A more sophisticated approach to data assimilation has been implemented in the ADAPT model, which includes several different sequential data-assimilation methods such as ensemble Kalman filtering (Hickmann et al. 2015). The concept is to perform an ensemble of model runs. Each is adjusted at intervals using the observed magnetogram data, with observations being given greater weight in areas where the model runs disagree with one another.

Unfortunately, difficulties arise in driving time-dependent coronal magnetic field simulations from SFT models with data assimilation. In such simulations, the required photospheric boundary condition is the tangential electric field \({\mathbf{E}}_{h}\), not simply \(B_{r}\). In the classical SFT model, the natural electric field would be

$$ {\mathbf{E}}_{h} = -{\mathbf{u}}\times{\mathbf{B}} + \eta \nabla \times{\mathbf{B}} + { \mathbf{E}}_{S}, $$
(61)

where \({\mathbf{E}}_{S}\) accounts for the source term (i.e., \(-{\mathbf{e}}_{r}\cdot \nabla \times{\mathbf{E}}_{S} = S\)).
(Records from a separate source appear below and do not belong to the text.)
-- ==== Sys2Proof/Safety.lean ====
section
/-! DEFINITION. What counts as a safe state, and the terms in which the statements speak: when a team's instruction runs with
nothing else in the step, and what a register instruction may change. -/

namespace Sys2Proof

/-- The canonical form of the three memories of the device: device frames, table space and host memory (log 2, DESIGN CHOICE). -/
def memoriesWf (s : Machine.State) : Bool :=
  Machine.memoryWf s.mem && Machine.memoryWf s.tspace && Machine.memoryWf s.hostMem

/-- A step did not end in a refusal. -/
def stepSafe (s : Machine.State) : Prop :=
  ∀ r, Machine.step s ≠ Host.Outcome.refused r

namespace Machine

/-- No fault record waits to be appended (R407), so that a step appends none beside its own effect. -/
structure Quiet (s : State) : Prop where
  dev : s.evDue = false
  devNone : s.evPend = []
  ctx : ∀ n, (getCtx s n).due = false
  ctxNone : ∀ n, (getCtx s n).pend = []

/-- Team `u`, which is `t`, issues the latched group, in a bounds pass or not: it is not traced and not stepped alone, no other team
has yielded to it (R142), nothing it waits for is in flight (R48, R49), no lane of it keeps a uniform register apart (R51), no open matrix operation reads its registers (R194), and no
record waits to be appended. -/
structure IssuingIn (bounds : Bool) (s : State) (u : Nat) (t : Team) : Prop where
  latched : s.issue.uid = u
  team : find? s.teams u = some t
  ready : t.status = .ready
  mode : t.bounds = bounds
  untraced : t.trace.on = false
  alone : t.stepOnce = false
  unawaited : ∀ e ∈ s.teams, u ∉ e.2.yielded
  counted : t.flight = []
  whole : t.kLane = []
  arrived : t.pend = []
  unheld : heldRegs s u t.core = []
  allotted : t.allot ≤ 128
  part : t.part < (getCore s t.core).vflags.length
  quiet : Quiet s

/-- A team issues in normal mode. -/
abbrev Issuing : State → Nat → Team → Prop := IssuingIn false

/-! ## Where a team goes on -/

/-- No hardware loop is active. -/
def NoLoops (t : Team) : Prop := ∀ e ∈ t.flow.loops, e.on = false

/-- THE CHOICE OF THE NEXT ADDRESS (R126) for a team of `nl` lanes with flow `fl`, whose active lanes go to `next`: the least
of their next addresses and of the resume addresses of the lanes that wait at this call depth; the lanes that are there run on,
those that go further wait, every other lane stays as it was. -/
structure Chosen (nl : Nat) (fl fl' : Flow) (next : Nat → Nat) : Prop where
  reached : (∃ i ∈ activeLanes nl fl, next i = fl'.pc) ∨ ∃ i, laneState fl i = .waiting fl'.pc fl.depth
  leastNext : ∀ i ∈ activeLanes nl fl, fl'.pc ≤ next i
  leastResume : ∀ i r, laneState fl i = .waiting r fl.depth → fl'.pc ≤ r
  active : ∀ i ∈ activeLanes nl fl, laneState fl' i = if next i = fl'.pc then .active else .waiting (next i) fl.depth
  others : ∀ i, i ∉ activeLanes nl fl → laneState fl' i =
    if laneState fl i = .waiting fl'.pc fl.depth then .active else laneState fl i
  depth : fl'.depth = fl.depth
  x : fl'.x = fl.x

/-- The team goes on at the word after its group (R126, R140), where no hardware loop is active: the lanes, x, the depth and the loops
are what the choice of the next address leaves of them, and in uniform-only mode only the pc moves. -/
def GoesOn (s : State) (t t' : Team) : Prop :=
  NoLoops t → tabSorted t.flow.lanes = true →
    (lanesOf t ≠ [] → t.flow.uni = false → t'.status = .ready ∧ t'.flow.loops = t.flow.loops ∧
      Chosen t.lanes t.flow t'.flow fun _ => s.issue.next) ∧
    (lanesOf t = [] → t.flow.uni = true → waitingAt t.flow t.flow.depth = [] →
      t'.status = .ready ∧ t'.flow = { t.flow with pc := s.issue.next })

/-- Runs of vector registers within the team's allotment (R39) and aligned to their length (R40), with x added. -/
def Fits (t : Team) (l : List VUse) : Prop :=
  ∀ u ∈ l, u.fld + t.flow.x + u.n ≤ t.allot ∧ (u.fld + t.flow.x) % u.n = 0

/-- Every byte of the device's memories and every tile element and scratchpad byte of its cores reads as before. -/
structure SameBytes (s s' : State) : Prop where
  mem : ∀ a, memByte s'.mem a = memByte s.mem a
  tspace : ∀ a, memByte s'.tspace a = memByte s.tspace a
  host : ∀ a, memByte s'.hostMem a = memByte s.hostMem a
  spad : ∀ n a, tabGet 0#8 (getCore s' n).spad a = tabGet 0#8 (getCore s n).spad a
  tile : ∀ n a, tabGet 0#32 (getCore s' n).tile a = tabGet 0#32 (getCore s n).tile a

/-- THE FRAME OF A REGISTER INSTRUCTION of team `u`, which is `t` before it and `t'` after it: of the whole state only this
team and the vector flags of its partition change, where `fl` is raised (R73); of the team only the vector registers of `V`,
the predicates of `P` and the uniform registers of `K`, its place in the program (R126) with what it books there (R49), and the
results `ps` that it leaves outstanding. -/
structure RegsOnly (s s' : State) (u : Nat) (t t' : Team) (V P : Nat → Nat → Prop) (K : Nat → Prop) (fl : FlagSet)
    (ps : List Pending) : Prop where
  rest : s' = { s with teams := s'.teams, cores := s'.cores }
  team : find? s'.teams u = some t'
  others : ∀ n, n ≠ u → find? s'.teams n = find? s.teams n
  cores : ∀ n, getCore s' n = { getCore s n with vflags := (getCore s' n).vflags }
  flags : ∀ n p, vflagsOf (getCore s' n) p =
    if n = t.core ∧ p = t.part then flagOr (vflagsOf (getCore s n) p) fl else vflagsOf (getCore s n) p
  bytes : SameBytes s s'
  vregs : ∀ i r, r < 128 → ¬ V i r → vreg t' i r = vreg t i r
  pregs : ∀ i p, p < 8 → ¬ P i p → preg t' i p = preg t i p
  kregs : ∀ n, ¬ K n → kreg t' n = kreg t n
  outstanding : t'.pend = t.pend ++ ps
  goes : GoesOn s t t'
  body : t' = { t with
    v := t'.v, p := t'.p, k := t'.k, flow := t'.flow, status := t'.status, counts := t'.counts, flight := t'.flight,
    walked := t'.walked, asks := t'.asks, cur := s.issue, booking := none, pend := t'.pend }

/-- Nothing. -/
def no : Nat → Prop := fun _ => False
def no2 : Nat → Nat → Prop := fun _ _ => False

/-- A register instruction completes, as the frame is counted from a state `s0`, in which its team is `t`: every active lane `i` has the
registers of `out i` and the predicates of `ps i`, but for p0 (R21); the flags `fl` are raised; and nothing else has changed. -/
def VecFrom (c : Instr) (s s0 : State) (u : Nat) (t : Team) (out : Nat → List (Nat × W32)) (ps : Nat → List (Nat × Bool))
    (fl : FlagSet) : Prop :=
  ∃ s' t', exec c s = .next s' ∧
    (∀ i ∈ lanesOf t, ∀ e ∈ out i, vreg t' i e.1 = e.2) ∧
    (∀ i ∈ lanesOf t, ∀ e ∈ ps i, e.1 ≠ 0 → preg t' i e.1 = e.2) ∧
    RegsOnly s0 s' u t t' (fun i r => i ∈ lanesOf t ∧ r ∈ (out i).map (·.1)) (fun i p => i ∈ lanesOf t ∧ p ∈ (ps i).map (·.1))
      no fl []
When \(S\) comprises individual active regions that have no net magnetic flux, a well-behaved electric field can be determined (e.g., Yeates and Bhowmik 2022). But if the magnetic flux is unbalanced over a larger region then it is impossible to find a localized \({\mathbf{E}}_{S}\) as would be expected from Ohm’s Law (Yeates 2017). This can be a problem when observed magnetograms are incorporated directly, particularly when active regions straddle the edge of the assimilation region so that only one polarity is included. If the flux imbalance is corrected by spreading it over the full Sun, the resulting spurious electric fields lead to generation of significant spurious electric currents in time-dependent coronal simulations (Weinzierl et al. 2016). Of course, this problem is not restricted to data assimilation, but could arise from the use of any unbalanced source term.
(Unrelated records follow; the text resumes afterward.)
/-- A step fills room that teams can fill (R240), or, with none, performs what stands first in the agenda (the model's own order of
events, log 4, DESIGN CHOICE). Where a bank answers a request of it with a retry, the entry changes nothing but the records of the stacks and
stands in the agenda still (R437, log 45, DEDUCED). An issue fetches the team's next
group, whose hints and instruction word lie at its pc (R47, R144), and runs the instruction that they decode to; an illegal group
runs the stop of its cause (R52, R53); a group that cannot be fetched stops its core with 0x4F; a word in a peer window is asked of
the peer first. -/
def Obligations.StepRunsTheDecodedInstruction : Prop :=
  (∀ s s1 : State, fillRoom s = some s1 → step s = .next { s1 with free := s.free + 1 }) ∧
  (∀ (s : State) (a : Agendum) (rest : List Agendum), fillRoom s = none → s.agenda = a :: rest →
    let s0 : State := { s with agenda := rest, free := s.free + 1 }
    ∀ s1, stepAgendum a s0 = .next s1 →
      (banksMet s1 = [] → step s = .next s1) ∧
      (banksMet s1 ≠ [] → ∃ s2, step s = .next s2 ∧ s2 = { s0 with stks := s2.stks, agenda := s2.agenda } ∧ a ∈ s2.agenda)) ∧
  ∀ s : State,
    (∀ u, canIssue s u = true → let s0 := firstIssue s u
      let t := getTeam s0 u
      let pc := t.flow.pc
      (∀ ws r n, fetchGroup s0 t (2 ^ 54) pc [] = .words ws → decode ws = some (r, n) →
        ∃ s1, stepAgendum (.issue u) s = exec (match r with | .ok i => i | .error c => .illegalWord c) s1 ∧
          s1.issue = ⟨u, pc, pc + 4 * (ws.length - 1), pc + 4 * ws.length, s.mgmt.time⟩ ∧
          s1 = { s with
            teams := s1.teams, cores := s1.cores, kernels := s1.kernels, walkers := s1.walkers, tspace := s1.tspace
            pound := s1.pound, stks := s1.stks, issue := s1.issue } ∧
          ((getTeam s u).cur.uid ≠ 0 → s1.cores = s.cores ∧ s1.kernels = s.kernels ∧ s1.teams = s.teams)) ∧
      (∀ w, fetchWord s0 t pc = .got w → isGroupHint w = false → fetchGroup s0 t (2 ^ 54) pc [] = .words [w]) ∧
      (∀ a, fetchGroup s0 t (2 ^ 54) pc [] = .bad a → ∃ s1, stepAgendum (.issue u) s = fetchStop s1 u a) ∧
      (∀ a slot x, fetchGroup s0 t (2 ^ 54) pc [] = .peer a slot x →
        stepAgendum (.issue u) s = .next (settle (askPeers s0 u 4 [(a, slot, x)])))) ∧
    (∀ u, canIssue s u = false → stepAgendum (.issue u) s = .next s) ∧
    (∀ i : Instr, i.encoded = false → (∀ c, i ≠ .illegalWord c) → stepAgendum (.event i) s = exec i s) ∧
    (∀ s1 i, nextControl s = (s1, some i) → stepAgendum .control s = exec i s1) ∧
    (∀ s1 i, nextPage s = (s1, some i) → stepAgendum .page s = exec i s1) ∧
    (∀ s1 i, nextCoreCmd s = (s1, some i) → stepAgendum .coreCmd s = exec i s1) ∧
    (∀ k x, stepAgendum (.corrected k x) s = correctedRead k x s) ∧
    (∀ n, stepAgendum (.tick n) s = .next { s with mgmt := { s.mgmt with time := s.mgmt.time + n } })

/-- Decoding undoes encoding: the words of every well-formed instruction are one group, which decodes to it (R37-R47). -/
def Obligations.DecodeUndoesEncode : Prop :=
  ∀ i : Instr, i.encoded = true → i.wellFormed = true → decode (encode i) = some (.ok i, (encode i).length)

/-- Words written out from the encodings of R37-R47 decode to the instructions they stand for; words that break an encoding are
refused by the cause that R52 and R53 give; and whatever decodes is well formed. -/
def Obligations.WordsDecodeAsTheSpecSays : Prop :=
  decode [0x020C2040#32] = some (.ok (.iadd .i32 false 3#7 4#7 4#7), 1) ∧
  decode [0x180C0B88#32] = some (.ok (.iaddi 3#7 1#7 0x388#11 .none), 1) ∧
  decode [0xFE400003#32, 0x180C0B88#32] = some (.ok (.iaddi 3#7 1#7 0x388#11 (.one 3#22)), 2) ∧
  decode [0xA0A00002#32] = some (.ok (.bra 2#3 true 2#21), 1) ∧
  decode [0xBC000000#32] = some (.ok .nop, 1) ∧
  decode [0xFE010005#32] = some (.ok (.hintStall 0x10005#18), 1) ∧
  (∀ w : W32, (let m := (w.extractLsb' 25 7).toNat
      m = 0 ∨ 0x13 ≤ m ∧ m ≤ 0x17 ∨ 0x33 ≤ m ∧ m ≤ 0x37 ∨ 0x3D ≤ m ∧ m ≤ 0x3F ∨ 0x4C ≤ m ∧ m ≤ 0x4F ∨ m = 0x5F ∨
        0x71 ≤ m ∧ m ≤ 0x7E) →
    decode [w] = some (.error .op, 1)) ∧
  (∀ (d a b : VReg) (x y : BitVec 1), decode [0x05#7 ++ d ++ a ++ b ++ x ++ 3#2 ++ y] = some (.error .fn, 1)) ∧
  (∀ (d : KReg) (i : BitVec 16), 383 < d.toNat → decode [0x26#7 ++ d ++ i] = some (.error .field, 1)) ∧
  (∀ (d a b : VReg) (p : BitVec 22), p ≠ 0#22 →
    decode [0x7F#7 ++ 2#3 ++ p, 0x01#7 ++ d ++ a ++ b ++ 0#4] = some (.error .hint, 2)) ∧
  (∀ ws i n, decode ws = some (.ok i, n) → i.wellFormed = true ∧ i.encoded = true ∧ n ≤ 4)

/-- What reset leaves (R204, R422, R447, R448): IDLE with no trip and BOOTOK clear, TIME and every handle 0, no context, no team,
no kernel and nothing translated, every port DOWN; the memories hold their canonical form. -/
def Obligations.ResetLeavesTheDeviceIdle : Prop :=
  let s := State.reset
  let m := s.mgmt
  m.pstate = 1 ∧ m.trip = false ∧ m.bootok = false ∧ m.time = 0 ∧ m.devnum = 0 ∧ m.tsbase = 0 ∧ m.tssize = 0 ∧ m.ctlq = 0 ∧
    m.replyq = 0 ∧ m.pageq = 0 ∧ m.coreq = 0 ∧ m.eventq = 0 ∧ m.outb = 0 ∧ m.inb = 0 ∧ m.remap = 0 ∧
    (∀ n, (getCtx s n).st = .free) ∧ s.teams = [] ∧ s.kernels = [] ∧ (∀ d ∈ s.walkers, d.tlb = []) ∧
    s.ports.length = 17 ∧ (∀ p ∈ s.ports, p.st = .down) ∧ memoriesWf s = true

/-- Every step keeps the canonical form of the memories: addresses rise, and no entry lists what an unlisted address reads as. Between steps
no lane of any team keeps a uniform register apart from the others (R13, R51). -/
def Obligations.StepsKeepTheMemoriesCanonical : Prop :=
  ∀ s s' : State, step s = .next s' →
    (memoriesWf s = true → memoriesWf s' = true) ∧
    ((∀ e ∈ s.teams, e.2.kLane = []) → ∀ e ∈ s'.teams, e.2.kLane = [])
end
In practice the simplest way to ensure flux balance is to rephrase the right-hand side of equation (5) as \(-{\mathbf{e}}_{r}\cdot \nabla \times{\mathbf{E}}_{h}\), then apply a “constrained transport” discretization with a staggered mesh (Yee 1966). Here \(E_{\theta}\) and \(E_{\phi}\) are defined at cell edges, and \(B_{r}\) at cell centres. Such a numerical scheme is used, for example, by Yeates (2014). When assimilating magnetograms into the SFT model in this framework, one would estimate \({\mathbf{E}}_{h}\) from the observed front-side evolution. In the case of a flux imbalance, this would automatically create a balancing polarity just outside the observed region, minimizing disruption to the global topology of the coronal magnetic field. However, it remains the case that systematic errors in observed magnetograms, especially centre-to-limb variations of the errors, are not well understood. A better understanding of these errors will require forward modelling with radiative MHD and Stokes polarimetric inversions.
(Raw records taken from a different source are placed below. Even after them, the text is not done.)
-- ==== Sys2Proof/Laws/State.lean ====
section
/-! SUPPORT. What each update of a part of the state leaves as it was: one lemma per field and update, true by unfolding. -/

namespace Sys2Proof.Machine
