/-- A CROSS-LANE INSTRUCTION OF VARIABLE LATENCY SAID ONCE, where its results are made lane by lane. -/
theorem crossLater_done {c : Instr} {s : State} {u : Nat} {t : Team} (h : Issuing s u t) {a : Access} (ha : AccFits t a)
    (hv : a.vector = true) {outs : Team → List (Nat × LaneOut)} (hc : exec c s = crossOp a true outs s) (f : Nat → LaneOut)
    {out : Nat → List (Nat × W32)} {ps : Nat → List (Nat × Bool)} {fl : Nat → FlagSet}
    (hf : outs (latch s t { a with lat := 0 }) = (lanesOf t).map fun i => (i, f i)) (hfo : ∀ i, f i = ⟨out i, ps i, fl i⟩) :
    LaterDone c s u t (accWrites t.flow.x a) out ps (flagAll ((lanesOf t).map fl)) := by
  refine laterDone_map h { a with lat := 0 } _ f hfo ?_
  have ha' : AccFits t { a with lat := 0 } := ⟨ha.vec, ha.uni⟩
  have hv' : ({ a with lat := 0 } : Access).vector = true := hv
  rw [hc, crossOp]
  simp only [if_true]
  generalize ({ a with lat := 0 } : Access) = a' at *
  rw [issueOp_issuing h ha', hv']
  simp only [Bool.true_and, show (latch s t a').bounds = false from h.mode, Bool.false_eq_true, if_false, hf]
  rfl

/-- A UNIFORM INSTRUCTION OF FIXED LATENCY SAID ONCE. -/
theorem uniformOp_done {c : Instr} {s : State} {u : Nat} {t : Team} (h : Issuing s u t) {a : Access} (ha : AccFits t a)
    (hv : a.vector = false) {d : KReg} {f : State → Team → W64} (hc : exec c s = uniformOp a d f s) {w : W64}
    (hf : f (setTeam s u (latch s t a)) (latch s t a) = w) : UniDone c s u t d.toNat w := by
  unfold UniDone
  rw [hc, uniformOp, issueOp_issuing h ha, hv]
  simp only [Bool.false_and, Bool.false_eq_true, if_false, hf, modTeam_eq, setTeam_setTeam, getTeam_setTeam, if_true]
  set t1 := setK (latch s t a) d.toNat w with ht1
  have hk : ∀ n, kreg t1 n = if n = d.toNat ∧ d.toNat ≠ 0 then w else kreg t n := fun n => kreg_setK ..
  obtain ⟨s', t', e1, _, _, e4, _, e5⟩ := regsOnly_end h a t1 FlagSet.none no2 no2 (· = d.toNat) []
    (by rw [ht1]; unfold setK; split <;> simp [latch])
    (fun i r _ _ => by rw [ht1]; unfold setK; split <;> rfl)
    (fun i r _ _ => by rw [ht1]; unfold setK; split <;> rfl)
    (fun n hn => by rw [hk, if_neg]; exact fun h => hn h.1)
  refine ⟨s', t', ?_, ?_, e5⟩
  · rw [← e1]; simp [raiseVector]
  · intro h0
    have := hk d.toNat
    rw [if_pos ⟨rfl, h0⟩] at this
    simpa only [kreg, e4] using this

end Sys2Proof.Machine
end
A final remark is that the simplified decay term \(B_{r}/\tau \) from Sect. 5.1 may also be written as the curl of an electric field. In particular, we would need \({\mathbf{e}}_{r}\cdot \nabla \times{\mathbf{E}}=B_{r}/\tau \). For example, writing \({\mathbf{E}}=-\nabla \times (\Psi{\mathbf{e}}_{r})\), we could determine \(\Psi \) and hence \({\mathbf{E}}\) by solving the Poisson equation

$$ \nabla _{h}^{2}\Psi = \frac{B_{r}}{\tau }, $$
(62)

which has a unique solution on the sphere since \(\int _{S}B_{r}\,\mathrm{d}S=0\). Of course, this does not mean that this approximation is a good representation of the real radial diffusion term (45); for example, this particular \({\mathbf{E}}\) will not be localized to the active region itself.